…is not a phrase that has ever been used to describe me…though I do actually have a surprising penchant for such things as white water rafting and riding roller coasters (or I did, until a roller coaster tried to kill me last summer, but that’s another story.) I also kind of love that stomach flop that happens when my airplane hits turbulence. I mean, strapped in a metal tube thousands of feet above the earth, what the hell am I supposed to do if something goes wrong? I’m just along for the ride; might as well enjoy it.
What I emphatically do NOT enjoy is getting an adrenaline rush from stress, and that has happened to me twice in the last two days. Both instances left me shaking and nauseous and unable to calm down for a long time. What gives, 2011? Why are you fucking with me when I made such reasonable and forward-thinking resolutions? Must I also sacrifice a virgin goat under a full moon and then copulate with a king in front of everyone as incense wafts around us? (Am I the only one whose personal belief system is an amalgam of old mythologies, porn, and Catholicism? I’m modern that way.)

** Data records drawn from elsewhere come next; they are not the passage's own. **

-- ==== Sys2Proof/Laws/FrameExecB.lean ====
section
/-!
SUPPORT. What each command leaves unchanged: one lemma for each meaning.
-/
namespace Sys2Proof.Machine

theorem execSnapshotReq_only {r : Req} {s : State} {u₀ : State} (h : execSnapshotReq r s = .next u₀) :
    Only [.regs, .ports, .snapPending] s u₀ := by
  unfold execSnapshotReq at h
  (repeat' split at h) <;>
  · refine runRequest_only h (by decide) (fun x => ?_)
    try unfold serveQueue
    try dsimp only
    (repeat' split) <;> simp

theorem execSnapshotComplete_only {s : State} {u₀ : State} (h : execSnapshotComplete s = .next u₀) :
    Only [.out, .heldOut, .time, .regs, .pcie, .rings, .lines, .pulses, .ports, .snapshots, .snapPending] s u₀ := by
  unfold execSnapshotComplete at h
  (repeat' split at h) <;> (injection h with h; subst h; simp)

theorem execEngineOpStart_only {n : Nat} {s : State} {u₀ : State} (h : execEngineOpStart n s = .next u₀) :
    Only [.out, .regs, .ports, .tables, .dead, .commits, .engineQueues, .marver, .pcs, .regulator] s u₀ := by
  unfold execEngineOpStart at h
  try dsimp only at h
  (repeat' split at h) <;> (injection h with h; subst h; simp) <;> (repeat' split) <;> simp

theorem execReplySend_only {p : Nat} {s : State} {u₀ : State} (h : execReplySend p s = .next u₀) :
    Only [.out, .regs, .ports, .latency] s u₀ := by
  unfold execReplySend at h
  try dsimp only at h
  (repeat' split at h) <;> (injection h with h; subst h; simp) <;> (repeat' split) <;> simp

theorem execConfigRequest_only {a : CfgAccess} {s : State} {u₀ : State} (h : execConfigRequest a s = .next u₀) :
    Only [.out, .heldOut, .pcie] s u₀ := by
  unfold execConfigRequest at h
  (repeat' split at h) <;> (injection h with h; subst h; simp)

theorem execBar0BadAccess_only {k : BadAccess} {off : Nat} {s : State} {u₀ : State} (h : execBar0BadAccess k off s = .next u₀) :
    Only [.out, .regs, .pcie, .log, .logWritten, .sideband] s u₀ := by
  unfold execBar0BadAccess at h
  (repeat' split at h) <;> (injection h with h; subst h; simp)

theorem execRegisterWrite_only {q : Requester} {off : Nat} {v : Nat} {s : State} {u₀ : State} (h : execRegisterWrite q off v s = .next u₀) :
    Only [.out, .time, .regs, .pcie, .log, .logWritten, .sideband, .lanes] s u₀ := by
  unfold execRegisterWrite at h
  (repeat' split at h) <;> (injection h with h; subst h; simp)

theorem execStagingWindowRead_only {off : Nat} {n : Nat} {s : State} {u₀ : State} (h : execStagingWindowRead off n s = .next u₀) :
    Only [.out, .regs, .pcie, .log, .logWritten, .sideband, .tables, .marver, .pcs, .stageRows, .windows, .mem, .integrity, .regulator] s u₀ := by
  unfold execStagingWindowRead at h
  (repeat' split at h) <;> (injection h with h; subst h; simp)

theorem execStagingWindowWrite_only {off : Nat} {data : List Byte} {enables : Nat} {s : State} {u₀ : State} (h : execStagingWindowWrite off data enables s = .next u₀) :
    Only [.out, .regs, .pcie, .log, .logWritten, .sideband, .tables, .marver, .pcs, .stageRows, .windows, .mem, .integrity, .regulator] s u₀ := by
  unfold execStagingWindowWrite at h
  try dsimp only at h
  (repeat' split at h) <;> (injection h with h; subst h; simp) <;> (repeat' split) <;> simp

theorem execRingEnable_only {r : Nat} {s : State} {u₀ : State} (h : execRingEnable r s = .next u₀) :
    Only [.out, .regs, .pcie, .log, .logWritten, .rings, .sideband] s u₀ := by
  unfold execRingEnable at h
  try dsimp only at h
  (repeat' split at h) <;> first
    | (injection h with h; subst h; simp; done)
    | (rename_i hr; injection h with h; subst h; exact (State.refusesWrite_only _ _ _ hr).mono (by decide))

theorem execRingDisable_only {r : Nat} {s : State} {u₀ : State} (h : execRingDisable r s = .next u₀) :
    Only [.out, .regs, .pcie, .log, .logWritten, .rings, .sideband] s u₀ := by
  unfold execRingDisable at h
  try dsimp only at h
  (repeat' split at h) <;> first
    | (injection h with h; subst h; simp; done)
    | (rename_i hr; injection h with h; subst h; exact (State.refusesWrite_only _ _ _ hr).mono (by decide))

theorem execSqTailDoorbell_only {r : Nat} {v : Nat} {s : State} {u₀ : State} (h : execSqTailDoorbell r v s = .next u₀) :
    Only [.out, .regs, .pcie, .log, .logWritten, .rings, .sideband] s u₀ := by
  unfold execSqTailDoorbell at h
  try dsimp only at h
  (repeat' split at h) <;> first
    | (injection h with h; subst h; simp; done)
    | (rename_i hr; injection h with h; subst h; exact (State.refusesWrite_only _ _ _ hr).mono (by decide))

theorem execCqHeadDoorbell_only {r : Nat} {v : Nat} {s : State} {u₀ : State} (h : execCqHeadDoorbell r v s = .next u₀) :
    Only [.out, .regs, .pcie, .log, .logWritten, .rings, .sideband] s u₀ := by
  unfold execCqHeadDoorbell at h
  try dsimp only at h
  (repeat' split at h) <;> first
    | (injection h with h; subst h; simp; done)
    | (rename_i hr; injection h with h; subst h; exact (State.refusesWrite_only _ _ _ hr).mono (by decide))

theorem execRingEntryFetch_only {r : Nat} {es : List Sqe} {s : State} {u₀ : State} (h : execRingEntryFetch r es s = .next u₀) :
    Only [.regs, .rings] s u₀ := by
  unfold execRingEntryFetch at h
  (repeat' split at h) <;> (injection h with h; subst h; simp)

theorem execRingEntryStart_only {r : Nat} {s : State} {u₀ : State} (h : execRingEntryStart r s = .next u₀) :
    Only [.out, .heldOut, .regs, .pcie, .rings] s u₀ := by
  unfold execRingEntryStart at h
  (repeat' split at h) <;> first
    | (injection h with h; subst h; simp)
    | exact absurd h (by simp)

theorem execHostReadFail_only {f : FailedRead} {answered : Bool} {s : State} {u₀ : State} (h : execHostReadFail f answered s = .next u₀) :
    Only [.out, .heldOut, .regs, .pcie, .log, .logWritten, .rings, .lines, .pulses, .channels, .sideband] s u₀ := by
  unfold execHostReadFail at h
  (repeat' split at h) <;> (injection h with h; subst h; simp)

theorem execMsixModerationTimer_only {r : Nat} {s : State} {u₀ : State} (h : execMsixModerationTimer r s = .next u₀) :
    Only [.out, .pcie, .rings] s u₀ := by
  unfold execMsixModerationTimer at h
  (repeat' split at h) <;> (injection h with h; subst h; simp)

theorem execMsixUnmask_only {v : Option Nat} {s : State} {u₀ : State} (h : execMsixUnmask v s = .next u₀) :
    Only [.out, .regs, .pcie, .log, .logWritten, .sideband] s u₀ := by
  unfold execMsixUnmask at h
  try dsimp only at h
  (repeat' split at h) <;> first
    | (injection h with h; subst h; simp; done)
    | (rename_i hr; injection h with h; subst h; exact (State.refusesWrite_only _ _ _ hr).mono (by decide))

theorem execPcieL1Entry_only {s : State} {u₀ : State} (h : execPcieL1Entry s = .next u₀) :
    Only [.out, .pcie] s u₀ := by
  unfold execPcieL1Entry at h
  (repeat' split at h) <;> (injection h with h; subst h; simp)

theorem execD3hotEntry_only {s : State} {u₀ : State} (h : execD3hotEntry s = .next u₀) :
    Only [.out, .pcie] s u₀ := by
  unfold execD3hotEntry at h
  (repeat' split at h) <;> (injection h with h; subst h; simp)

theorem execD0Return_only {s : State} {u₀ : State} (h : execD0Return s = .next u₀) :
    Only [.out, .heldOut, .pcie] s u₀ := by
  unfold execD0Return at h
  (repeat' split at h) <;> (injection h with h; subst h; simp)

theorem execDevIdentify_only {e : Sqe} {s : State} {u₀ : State} (h : execDevIdentify e s = .next u₀) :
    Only [.out, .heldOut, .regs, .pcie, .rings] s u₀ := by
  refine runCommand_only h (by decide) (fun x => ?_)
  try dsimp only
  (repeat' split) <;> simp

theorem execDevHealth_only {e : Sqe} {s : State} {u₀ : State} (h : execDevHealth e s = .next u₀) :
    Only [.out, .heldOut, .regs, .pcie, .rings] s u₀ := by
  refine runCommand_only h (by decide) (fun x => ?_)
  try dsimp only
  (repeat' split) <;> simp

theorem execPowerInfo_only {e : Sqe} {mw : Nat} {s : State} {u₀ : State} (h : execPowerInfo e mw s = .next u₀) :
    Only [.out, .heldOut, .regs, .pcie, .rings] s u₀ := by
  refine runCommand_only h (by decide) (fun x => ?_)
  try dsimp only
  (repeat' split) <;> simp

theorem execDevReset_only {e : Sqe} {s : State} {u₀ : State} (h : execDevReset e s = .next u₀) :
    Only [.out, .heldOut, .free, .pilot, .regs, .pcie, .log, .logWritten, .rings, .resetting, .quiesce, .lines, .pulses, .channels, .sideband, .tables, .dead, .commits, .commitLog, .cancelled, .marver] s u₀ := by
  refine runCommand_only h (by decide) (fun x => ?_)
  try dsimp only
  (repeat' split) <;> simp

theorem execRecoveryReport_only {e : Sqe} {s : State} {u₀ : State} (h : execRecoveryReport e s = .next u₀) :
    Only [.out, .heldOut, .regs, .pcie, .rings] s u₀ := by
  refine runCommand_only h (by decide) (fun x => ?_)
  try dsimp only
  (repeat' split) <;> simp

theorem execExpertEnter_only {e : Sqe} {s : State} {u₀ : State} (h : execExpertEnter e s = .next u₀) :
    Only [.out, .heldOut, .regs, .pcie, .rings] s u₀ := by
  refine runCommand_only h (by decide) (fun x => ?_)
  try dsimp only
  (repeat' split) <;> simp

theorem execExpertLeave_only {e : Sqe} {s : State} {u₀ : State} (h : execExpertLeave e s = .next u₀) :
    Only [.out, .heldOut, .regs, .pcie, .rings] s u₀ := by
  refine runCommand_only h (by decide) (fun x => ?_)
  try dsimp only
  (repeat' split) <;> simp

theorem execErrlogRead_only {e : Sqe} {s : State} {u₀ : State} (h : execErrlogRead e s = .next u₀) :
    Only [.out, .heldOut, .regs, .pcie, .rings] s u₀ := by
  refine runCommand_only h (by decide) (fun x => ?_)
  try dsimp only
  (repeat' split) <;> simp

theorem execErrlogClear_only {e : Sqe} {s : State} {u₀ : State} (h : execErrlogClear e s = .next u₀) :
    Only [.out, .heldOut, .regs, .pcie, .log, .logWritten, .rings] s u₀ := by
  refine runCommand_only h (by decide) (fun x => ?_)
  try dsimp only
  (repeat' split) <;> simp

theorem execNop_only {e : Sqe} {s : State} {u₀ : State} (h : execNop e s = .next u₀) :
    Only [.out, .heldOut, .regs, .pcie, .rings] s u₀ := by
  refine runCommand_only h (by decide) (fun x => ?_)
  try dsimp only
  (repeat' split) <;> simp

theorem execQueueCfg_only {e : Sqe} {s : State} {u₀ : State} (h : execQueueCfg e s = .next u₀) :
    Only [.out, .heldOut, .regs, .pcie, .rings, .queueChanges] s u₀ := by
  refine runCommand_only h (by decide) (fun x => ?_)
  try dsimp only
  (repeat' split) <;> simp

theorem execQueueRemove_only {e : Sqe} {s : State} {u₀ : State} (h : execQueueRemove e s = .next u₀) :
    Only [.out, .heldOut, .regs, .pcie, .rings, .queueChanges] s u₀ := by
  refine runCommand_only h (by decide) (fun x => ?_)
  try dsimp only
  (repeat' split) <;> simp

theorem execQueueFlush_only {e : Sqe} {s : State} {u₀ : State} (h : execQueueFlush e s = .next u₀) :
    Only [.out, .heldOut, .regs, .pcie, .rings, .queueChanges] s u₀ := by
  refine runCommand_only h (by decide) (fun x => ?_)
  try dsimp only
  (repeat' split) <;> simp

theorem execQueueChangeApply_only {s : State} {u₀ : State} (h : execQueueChangeApply s = .next u₀) :
    Only [.out, .heldOut, .regs, .pcie, .log, .logWritten, .rings, .sideband, .queues, .queueChanges, .marver, .pcs, .regulator] s u₀ := by
  unfold execQueueChangeApply at h
  (repeat' split at h) <;> (injection h with h; subst h; simp)

theorem execQueueInfo_only {e : Sqe} {s : State} {u₀ : State} (h : execQueueInfo e s = .next u₀) :
    Only [.out, .heldOut, .regs, .pcie, .log, .logWritten, .rings, .sideband, .queues] s u₀ := by
  refine runCommand_only h (by decide) (fun x => ?_)
  try dsimp only
  (repeat' split) <;> simp

theorem execSnapshotTake_only {e : Sqe} {s : State} {u₀ : State} (h : execSnapshotTake e s = .next u₀) :
    Only [.out, .heldOut, .regs, .pcie, .rings, .snapPending] s u₀ := by
  refine runCommand_only h (by decide) (fun x => ?_)
  try dsimp only
  (repeat' split) <;> simp

theorem execSnapshotRead_only {e : Sqe} {s : State} {u₀ : State} (h : execSnapshotRead e s = .next u₀) :
    Only [.out, .heldOut, .regs, .pcie, .rings] s u₀ := by
  refine runCommand_only h (by decide) (fun x => ?_)
  try dsimp only
  (repeat' split) <;> simp

theorem execQueueReserve_only {e : Sqe} {s : State} {u₀ : State} (h : execQueueReserve e s = .next u₀) :
    Only [.out, .heldOut, .regs, .pcie, .rings, .queueChanges] s u₀ := by
  refine runCommand_only h (by decide) (fun x => ?_)
  try dsimp only
  (repeat' split) <;> simp

theorem execQmPrefetch_only {e : Sqe} {s : State} {u₀ : State} (h : execQmPrefetch e s = .next u₀) :
    Only [.out, .heldOut, .regs, .pcie, .rings] s u₀ := by
  refine runCommand_only h (by decide) (fun x => ?_)
  try dsimp only
  (repeat' split) <;> simp

theorem execTableCreate_only {e : Sqe} {s : State} {u₀ : State} (h : execTableCreate e s = .next u₀) :
    Only [.out, .heldOut, .regs, .pcie, .rings, .tables, .marver, .placed] s u₀ := by
  refine runCommand_only h (by decide) (fun x => ?_)
  try dsimp only
  (repeat' split) <;> simp

theorem execTableDelete_only {e : Sqe} {s : State} {u₀ : State} (h : execTableDelete e s = .next u₀) :
    Only [.out, .heldOut, .regs, .pcie, .rings, .lines, .pulses, .tables, .dead, .commits, .commitLog, .marver] s u₀ := by
  refine runCommand_only h (by decide) (fun x => ?_)
  try dsimp only
  (repeat' split) <;> simp

theorem execTableRowsReturn_only {n : Nat} {s : State} {u₀ : State} (h : execTableRowsReturn n s = .next u₀) :
    Only [.regs, .dead, .marver] s u₀ := by
  unfold execTableRowsReturn at h
  (repeat' split at h) <;> (injection h with h; subst h; simp)

theorem execTableInfo_only {e : Sqe} {s : State} {u₀ : State} (h : execTableInfo e s = .next u₀) :
    Only [.out, .heldOut, .regs, .pcie, .rings] s u₀ := by
  refine runCommand_only h (by decide) (fun x => ?_)
  try dsimp only
  (repeat' split) <;> simp

theorem execTableResize_only {e : Sqe} {s : State} {u₀ : State} (h : execTableResize e s = .next u₀) :
    Only [.out, .heldOut, .regs, .pcie, .rings, .tables, .marver, .pcs, .regulator] s u₀ := by
  refine runCommand_only h (by decide) (fun x => ?_)
  try dsimp only
  (repeat' split) <;> simp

The first heart-stopper came when I made my daily Statcounter check yesterday and saw the name of Lieu’s company there. He works for a big place, and I am fairly sure it was a random Google click that had nothing to do with him, but my heart stopped beating for a good 30 seconds, and then tried to jackhammer its way out of my chest. It took me hours to recover. To give you an idea of the scope of my horror, I lost my appetite. That’s how you know shit is real. That and losing feeling in my hands for 30 minutes. So, I made a point to passingly refer to myself–again–as an anonymous blogger when I next spoke with him. No follow-up questions ensued. That totally counts as due diligence, right?
The second near-death experience was actually a near-death experience Jeepy and I had on the way home from work. Turning left on a busy street, the car in front of me stopped short to allow some pedestrians to go, and the car coming straight toward me just kept on coming, at high speed, while I sat there trapped in the intersection like a butterfly pinned to a board. To avert disaster, I did some lightning-fast calculations, and then bravely clapped my hands over my eyes and moaned. I mean, I had very few other options. The other car stopped millimeters, if that, from Jeepy’s bumper, and I had a perfect view of the driver’s face as he lifted both arms in exasperation and mouthed Go! Go!
Go where, jackwagon? I wouldn’t be sitting in the middle of the intersection—as I have been since you were well down the block–if traffic were not hopelessly snarled. But because I believe that road rage is unhealthy, unproductive, and most of all unladylike, I merely rolled down my window and screamed Go fuck yourself you stupid son of a bitch instead of jumping out of the car and kicking him to death. The shaking hands and racing heart did not subside until after I got home.
I think I’m just stressy in general, and that I am manufacturing extra adrenaline that’s quick to overwhelm me. I’m stressed about work, stressed about the boy, and stressed about school. My nervous system is on high alert, and I am extra brittle and snappy. I believe what I am feeling might well be called anxiety, and that some people take their prescribed medication in order to combat said emotion. (Is anxiety an emotion?) I, however, lost my meds in a vomitous haze in New Orleans and have yet to replace them, because the logistics of doing so stress me out and as we have seen, I am not handling my stress well. Somebody with a little less on their plate right now should get on it though, before a leaf skittering across my path actually causes my heart to stop for real.